Coil matching is necessary if you don’t have one coil per driver. Otherwise you get heat = IxIxR so if R is off too much/little.


Sent from my iPhone using Tapatalk


----------



## TheDude_Abides

So We broke the bus bars and I ohm'd everything out. Since the bus is watercooled there are hose clamps on the Neg that were touching the Pos. We've buttoned everything up and are going to try again after break. Previously I was getting a reading bus to bus and then a reading to ground. Now I have neither. Next question. When I megger these coils what kind of reading can I expect to get in respect to ground. I understand from positive to negative is a dead short. It should read completely open to infinity right? Im meggering at 1000v and it will only build to 70v with around 0.048M ohms. That to me doesnt seem right. If you have a completely open circuit then their should be no resistance. Yes the coils are isolated.


----------



## TheDude_Abides

Also, if the water conductivity hasnt been checked in a while, is it possible that there may be too much mineralization in the water to cause a fault?


----------



## Navyguy

I agree that there needs to be open between the coil to ground, you might be getting a reading if the coil is leaking / damp and is dirty.

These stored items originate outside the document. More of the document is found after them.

-- ==== Sys2Proof/Certificates/Slice0/Obligations.lean ====
section
/-!
DEFINITION. The statements for the provers, each a `Prop` named `Obligations.<Name>`, and the vocabulary they share:
the Encoding table of each instruction rule with an operand form, written out from the spec, and what the rules say
of results and flags, in the spec's integer arithmetic and not in the model's functions. The pushed and pulled status
bytes (spec/43_stack.md R131, R133) are the spec's own expressions.
-/

namespace Sys2Proof.Claims
open Sys2Proof.Machine

/-! ## Encoding tables -/

/-- A row of an Encoding table: opcode, mode, bytes, base cycles, and whether the count carries a `+`. -/
structure Row where
  opcode    : Byte
  mode      : Mode
  bytes     : Nat
  cycles    : Nat
  sensitive : Bool
  deriving DecidableEq, Repr

/-- The Encoding table of R116. -/
def ldaRows : List Row :=
  [⟨0xA9, .imm, 2, 2, false⟩, ⟨0xA5, .zp, 2, 3, false⟩, ⟨0xB5, .zpx, 2, 4, false⟩,
   ⟨0xAD, .abs, 3, 4, false⟩, ⟨0xBD, .abx, 3, 4, true⟩, ⟨0xB9, .aby, 3, 4, true⟩,
   ⟨0xA1, .izx, 2, 6, false⟩, ⟨0xB1, .izy, 2, 5, true⟩]

/-- The Encoding table of R117. -/
def ldxRows : List Row :=
  [⟨0xA2, .imm, 2, 2, false⟩, ⟨0xA6, .zp, 2, 3, false⟩, ⟨0xB6, .zpy, 2, 4, false⟩,
   ⟨0xAE, .abs, 3, 4, false⟩, ⟨0xBE, .aby, 3, 4, true⟩]

/-- The Encoding table of R118. -/
def ldyRows : List Row :=
  [⟨0xA0, .imm, 2, 2, false⟩, ⟨0xA4, .zp, 2, 3, false⟩, ⟨0xB4, .zpx, 2, 4, false⟩,
   ⟨0xAC, .abs, 3, 4, false⟩, ⟨0xBC, .abx, 3, 4, true⟩]

/-- The Encoding table of R119. -/
def staRows : List Row :=
  [⟨0x85, .zp, 2, 3, false⟩, ⟨0x95, .zpx, 2, 4, false⟩, ⟨0x8D, .abs, 3, 4, false⟩,
   ⟨0x9D, .abx, 3, 5, false⟩, ⟨0x99, .aby, 3, 5, false⟩, ⟨0x81, .izx, 2, 6, false⟩,
   ⟨0x91, .izy, 2, 6, false⟩]

/-- The Encoding table of R120. -/
def stxRows : List Row :=
  [⟨0x86, .zp, 2, 3, false⟩, ⟨0x96, .zpy, 2, 4, false⟩, ⟨0x8E, .abs, 3, 4, false⟩]

/-- The Encoding table of R121. -/
def styRows : List Row :=
  [⟨0x84, .zp, 2, 3, false⟩, ⟨0x94, .zpx, 2, 4, false⟩, ⟨0x8C, .abs, 3, 4, false⟩]

/-- The Encoding table of R140. -/
def adcRows : List Row :=
  [⟨0x69, .imm, 2, 2, false⟩, ⟨0x65, .zp, 2, 3, false⟩, ⟨0x75, .zpx, 2, 4, false⟩,
   ⟨0x6D, .abs, 3, 4, false⟩, ⟨0x7D, .abx, 3, 4, true⟩, ⟨0x79, .aby, 3, 4, true⟩,
   ⟨0x61, .izx, 2, 6, false⟩, ⟨0x71, .izy, 2, 5, true⟩]

/-- The Encoding table of R141. -/
def sbcRows : List Row :=
  [⟨0xE9, .imm, 2, 2, false⟩, ⟨0xE5, .zp, 2, 3, false⟩, ⟨0xF5, .zpx, 2, 4, false⟩,
   ⟨0xED, .abs, 3, 4, false⟩, ⟨0xFD, .abx, 3, 4, true⟩, ⟨0xF9, .aby, 3, 4, true⟩,
   ⟨0xE1, .izx, 2, 6, false⟩, ⟨0xF1, .izy, 2, 5, true⟩]

/-- The Encoding table of R142. -/
def incRows : List Row :=
  [⟨0xE6, .zp, 2, 5, false⟩, ⟨0xF6, .zpx, 2, 6, false⟩, ⟨0xEE, .abs, 3, 6, false⟩,
   ⟨0xFE, .abx, 3, 7, false⟩]

/-- The Encoding table of R145. -/
def decRows : List Row :=
  [⟨0xC6, .zp, 2, 5, false⟩, ⟨0xD6, .zpx, 2, 6, false⟩, ⟨0xCE, .abs, 3, 6, false⟩,
   ⟨0xDE, .abx, 3, 7, false⟩]

/-- The Encoding table of R155. -/
def andRows : List Row :=
  [⟨0x29, .imm, 2, 2, false⟩, ⟨0x25, .zp, 2, 3, false⟩, ⟨0x35, .zpx, 2, 4, false⟩,
   ⟨0x2D, .abs, 3, 4, false⟩, ⟨0x3D, .abx, 3, 4, true⟩, ⟨0x39, .aby, 3, 4, true⟩,
   ⟨0x21, .izx, 2, 6, false⟩, ⟨0x31, .izy, 2, 5, true⟩]

/-- The Encoding table of R156. -/
def oraRows : List Row :=
  [⟨0x09, .imm, 2, 2, false⟩, ⟨0x05, .zp, 2, 3, false⟩, ⟨0x15, .zpx, 2, 4, false⟩,
   ⟨0x0D, .abs, 3, 4, false⟩, ⟨0x1D, .abx, 3, 4, true⟩, ⟨0x19, .aby, 3, 4, true⟩,
   ⟨0x01, .izx, 2, 6, false⟩, ⟨0x11, .izy, 2, 5, true⟩]

/-- The Encoding table of R157. -/
def eorRows : List Row :=
  [⟨0x49, .imm, 2, 2, false⟩, ⟨0x45, .zp, 2, 3, false⟩, ⟨0x55, .zpx, 2, 4, false⟩,
   ⟨0x4D, .abs, 3, 4, false⟩, ⟨0x5D, .abx, 3, 4, true⟩, ⟨0x59, .aby, 3, 4, true⟩,
   ⟨0x41, .izx, 2, 6, false⟩, ⟨0x51, .izy, 2, 5, true⟩]

/-- The Encoding table of R158. -/
def bitRows : List Row :=
  [⟨0x24, .zp, 2, 3, false⟩, ⟨0x2C, .abs, 3, 4, false⟩]

/-- The Encoding table of R159. -/
def aslRows : List Row :=
  [⟨0x0A, .acc, 1, 2, false⟩, ⟨0x06, .zp, 2, 5, false⟩, ⟨0x16, .zpx, 2, 6, false⟩,
   ⟨0x0E, .abs, 3, 6, false⟩, ⟨0x1E, .abx, 3, 7, false⟩]

/-- The Encoding table of R160. -/
def lsrRows : List Row :=
  [⟨0x4A, .acc, 1, 2, false⟩, ⟨0x46, .zp, 2, 5, false⟩, ⟨0x56, .zpx, 2, 6, false⟩,
   ⟨0x4E, .abs, 3, 6, false⟩, ⟨0x5E, .abx, 3, 7, false⟩]

/-- The Encoding table of R161. -/
def rolRows : List Row :=
  [⟨0x2A, .acc, 1, 2, false⟩, ⟨0x26, .zp, 2, 5, false⟩, ⟨0x36, .zpx, 2, 6, false⟩,
   ⟨0x2E, .abs, 3, 6, false⟩, ⟨0x3E, .abx, 3, 7, false⟩]

/-- The Encoding table of R162. -/
def rorRows : List Row :=
  [⟨0x6A, .acc, 1, 2, false⟩, ⟨0x66, .zp, 2, 5, false⟩, ⟨0x76, .zpx, 2, 6, false⟩,
   ⟨0x6E, .abs, 3, 6, false⟩, ⟨0x7E, .abx, 3, 7, false⟩]

/-- The Encoding table of R170. -/
def cmpRows : List Row :=
  [⟨0xC9, .imm, 2, 2, false⟩, ⟨0xC5, .zp, 2, 3, false⟩, ⟨0xD5, .zpx, 2, 4, false⟩,
   ⟨0xCD, .abs, 3, 4, false⟩, ⟨0xDD, .abx, 3, 4, true⟩, ⟨0xD9, .aby, 3, 4, true⟩,
   ⟨0xC1, .izx, 2, 6, false⟩, ⟨0xD1, .izy, 2, 5, true⟩]

/-- The Encoding table of R171. -/
def cpxRows : List Row :=
  [⟨0xE0, .imm, 2, 2, false⟩, ⟨0xE4, .zp, 2, 3, false⟩, ⟨0xEC, .abs, 3, 4, false⟩]

/-- The Encoding table of R172. -/
def cpyRows : List Row :=
  [⟨0xC0, .imm, 2, 2, false⟩, ⟨0xC4, .zp, 2, 3, false⟩, ⟨0xCC, .abs, 3, 4, false⟩]

/-- The Encoding table of R182. -/
def jmpRows : List Row :=
  [⟨0x4C, .abs, 3, 3, false⟩, ⟨0x6C, .ind, 3, 5, false⟩]

/-! ## Flags -/

/-- Every flag outside the list is as it was. -/
def KeepsOther (fs : List Flag) (p q : Byte) : Prop := ∀ f, f ∉ fs → getFlag f q = getFlag f p

/-- N and Z of a result `v`: bit 7, and whether it is zero (spec/41_flag_engine_alu.md R91). -/
def HasNZ (v q : Byte) : Prop := getFlag .n q = v.getLsbD 7 ∧ (getFlag .z q = true ↔ v = 0)

/-- `SetNZ(v)` and nothing else. -/
def WritesNZ (v p q : Byte) : Prop := HasNZ v q ∧ KeepsOther [.n, .z] p q

/-- C, N and Z of an operation with result `v` and carry `cout`. -/
def WritesNZC (v : Byte) (cout : Prop) (p q : Byte) : Prop :=
  HasNZ v q ∧ (getFlag .c q = true ↔ cout) ∧ KeepsOther [.n, .z, .c] p q

/-- The 0 or 1 of a flag. -/
def flagNat (f : Flag) (s : State) : Nat := (s.flag f).toNat

/-- `ShiftLeft` (R101). -/
def IsShiftLeft (v : Byte) (cin : Bool) (r : Byte) (cout : Bool) : Prop :=
  r.toNat = (2 * v.toNat + cin.toNat) % 256 ∧ (cout = true ↔ 128 ≤ v.toNat)

/-- `ShiftRight` (R101). -/
def IsShiftRight (v : Byte) (cin : Bool) (r : Byte) (cout : Bool) : Prop :=
  r.toNat = v.toNat / 2 + 128 * cin.toNat ∧ (cout = true ↔ v.toNat % 2 = 1)

/-! ## Shapes of instruction rules -/

/-- A register-only instruction: its one encoding, and a next state that `effect` describes, with its count. -/
def RegisterInstr (i : Instr) (opcode : Byte) (cycles : Nat) (effect : State → State → Prop) : Prop :=
  encode i = [opcode] ∧ ∀ s : State, ∃ t, exec i s = .next t ∧ effect s t ∧ t.answer = .cycles cycles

I don't recall hard water causing a fault, except for cooling. Our water softener ran overtime to keep the water cool and in supply. We dumped about 40% of our makeup water to make our cooling water... not sure if there was a better way, but we went through a lot of water.

Cheers
John


----------



## TheDude_Abides

Also, if the water conductivity hasnt been checked in a while, is it possible that there may be too much mineralization in the water to cause a fault?


----------



## TheDude_Abides

So, still faulting on overcurrent. Checked DC mA between buses and I'm getting around 5 mA. Changed out one coil and im getting around 3.7mA. So I guess I'll be changing the coils. Any cause for the coils doing this? Theyre freshly rebuilt. The ones I am pulling off were freshly rebuilt as well. Albeit, they did run for about 8 hours before causing the fault. I know there is always the chance the builder could be causing some discrepencies but I dont want to point fingers unless im 125% certain.


----------



## Navyguy

Hard to tell without being there, even then it is best guesses at this point if you don't know your furnace.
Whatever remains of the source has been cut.